→ PROBLEM REQUIREMENTS:
Please repeat the lines below exactly. Begin with the line containing "m.irqLine = r.irqFlag" and go on through the line containing "q.irqCounter = (if".

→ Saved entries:
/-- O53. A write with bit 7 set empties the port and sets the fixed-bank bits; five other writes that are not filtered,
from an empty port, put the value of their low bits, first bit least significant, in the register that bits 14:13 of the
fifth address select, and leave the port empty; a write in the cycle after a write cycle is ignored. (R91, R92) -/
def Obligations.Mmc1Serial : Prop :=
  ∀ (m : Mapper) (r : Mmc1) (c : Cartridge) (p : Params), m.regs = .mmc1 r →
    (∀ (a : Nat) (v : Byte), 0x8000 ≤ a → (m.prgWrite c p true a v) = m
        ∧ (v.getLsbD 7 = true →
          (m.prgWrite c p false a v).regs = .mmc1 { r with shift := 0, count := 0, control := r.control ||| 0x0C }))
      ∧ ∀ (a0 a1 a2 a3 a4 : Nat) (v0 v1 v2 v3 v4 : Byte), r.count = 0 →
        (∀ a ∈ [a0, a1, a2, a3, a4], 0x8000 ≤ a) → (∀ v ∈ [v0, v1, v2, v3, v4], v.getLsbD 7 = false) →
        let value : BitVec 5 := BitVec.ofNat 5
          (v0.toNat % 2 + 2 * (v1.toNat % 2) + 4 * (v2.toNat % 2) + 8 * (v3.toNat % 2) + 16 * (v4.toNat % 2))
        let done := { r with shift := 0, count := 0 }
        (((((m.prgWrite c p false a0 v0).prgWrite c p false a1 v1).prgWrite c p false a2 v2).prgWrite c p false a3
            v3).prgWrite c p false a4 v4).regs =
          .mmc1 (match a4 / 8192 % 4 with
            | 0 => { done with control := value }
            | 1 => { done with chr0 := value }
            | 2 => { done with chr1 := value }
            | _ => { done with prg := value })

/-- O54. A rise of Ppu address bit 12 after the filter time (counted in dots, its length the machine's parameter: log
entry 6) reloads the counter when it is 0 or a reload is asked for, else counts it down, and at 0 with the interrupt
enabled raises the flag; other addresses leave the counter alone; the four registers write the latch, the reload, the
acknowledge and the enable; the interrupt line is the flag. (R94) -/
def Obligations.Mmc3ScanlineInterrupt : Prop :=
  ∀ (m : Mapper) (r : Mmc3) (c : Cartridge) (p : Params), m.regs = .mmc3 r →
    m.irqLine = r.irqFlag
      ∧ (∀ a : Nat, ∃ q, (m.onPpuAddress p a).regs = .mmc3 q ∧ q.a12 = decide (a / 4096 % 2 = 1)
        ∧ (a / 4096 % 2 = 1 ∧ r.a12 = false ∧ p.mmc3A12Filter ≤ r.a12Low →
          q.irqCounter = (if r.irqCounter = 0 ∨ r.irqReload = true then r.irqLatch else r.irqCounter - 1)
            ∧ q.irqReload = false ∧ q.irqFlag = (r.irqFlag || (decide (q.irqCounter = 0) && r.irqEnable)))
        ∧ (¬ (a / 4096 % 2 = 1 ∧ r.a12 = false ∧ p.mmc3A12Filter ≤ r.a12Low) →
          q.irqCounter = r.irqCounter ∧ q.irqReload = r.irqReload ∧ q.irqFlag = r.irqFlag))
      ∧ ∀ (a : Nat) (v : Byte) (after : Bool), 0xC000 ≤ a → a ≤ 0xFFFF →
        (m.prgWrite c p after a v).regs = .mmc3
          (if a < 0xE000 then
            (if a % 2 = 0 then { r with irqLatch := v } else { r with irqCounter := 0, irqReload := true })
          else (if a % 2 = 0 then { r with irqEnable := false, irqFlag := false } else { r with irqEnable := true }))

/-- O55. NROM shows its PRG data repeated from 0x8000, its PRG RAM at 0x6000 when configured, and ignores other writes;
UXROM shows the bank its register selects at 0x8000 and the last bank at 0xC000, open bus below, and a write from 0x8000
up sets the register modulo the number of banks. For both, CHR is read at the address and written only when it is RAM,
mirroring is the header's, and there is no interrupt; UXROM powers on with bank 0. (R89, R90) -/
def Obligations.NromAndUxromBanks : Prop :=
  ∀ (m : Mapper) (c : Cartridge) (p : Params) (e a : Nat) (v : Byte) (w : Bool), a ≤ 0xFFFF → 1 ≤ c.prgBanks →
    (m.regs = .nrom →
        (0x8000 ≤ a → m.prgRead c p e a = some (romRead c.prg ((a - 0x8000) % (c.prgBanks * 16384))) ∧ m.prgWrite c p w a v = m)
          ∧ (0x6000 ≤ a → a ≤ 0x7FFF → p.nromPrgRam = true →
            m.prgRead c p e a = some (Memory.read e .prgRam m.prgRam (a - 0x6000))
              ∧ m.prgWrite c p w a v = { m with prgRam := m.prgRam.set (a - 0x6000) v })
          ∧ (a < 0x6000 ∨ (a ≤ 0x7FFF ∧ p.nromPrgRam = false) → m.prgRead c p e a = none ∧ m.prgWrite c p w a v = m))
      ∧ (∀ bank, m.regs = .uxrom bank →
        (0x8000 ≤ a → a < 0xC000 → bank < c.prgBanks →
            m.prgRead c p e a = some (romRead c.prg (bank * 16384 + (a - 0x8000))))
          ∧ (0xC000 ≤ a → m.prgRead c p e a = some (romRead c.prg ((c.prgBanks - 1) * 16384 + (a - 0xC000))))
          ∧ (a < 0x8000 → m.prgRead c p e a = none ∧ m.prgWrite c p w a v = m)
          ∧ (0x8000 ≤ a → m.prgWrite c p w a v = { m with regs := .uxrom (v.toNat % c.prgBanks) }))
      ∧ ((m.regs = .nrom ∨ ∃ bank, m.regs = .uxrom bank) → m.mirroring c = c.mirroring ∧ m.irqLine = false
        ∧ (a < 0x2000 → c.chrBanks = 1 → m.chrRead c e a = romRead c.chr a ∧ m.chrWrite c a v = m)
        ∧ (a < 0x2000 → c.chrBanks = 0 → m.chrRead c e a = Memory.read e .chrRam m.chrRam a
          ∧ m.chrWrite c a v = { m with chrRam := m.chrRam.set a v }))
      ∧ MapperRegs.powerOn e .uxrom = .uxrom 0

→ SOLUTION FOR THIS PROBLEM:
    m.irqLine = r.irqFlag
      ∧ (∀ a : Nat, ∃ q, (m.onPpuAddress p a).regs = .mmc3 q ∧ q.a12 = decide (a / 4096 % 2 = 1)
        ∧ (a / 4096 % 2 = 1 ∧ r.a12 = false ∧ p.mmc3A12Filter ≤ r.a12Low →
          q.irqCounter = (if r.irqCounter = 0 ∨ r.irqReload = true then r.irqLatch else r.irqCounter - 1)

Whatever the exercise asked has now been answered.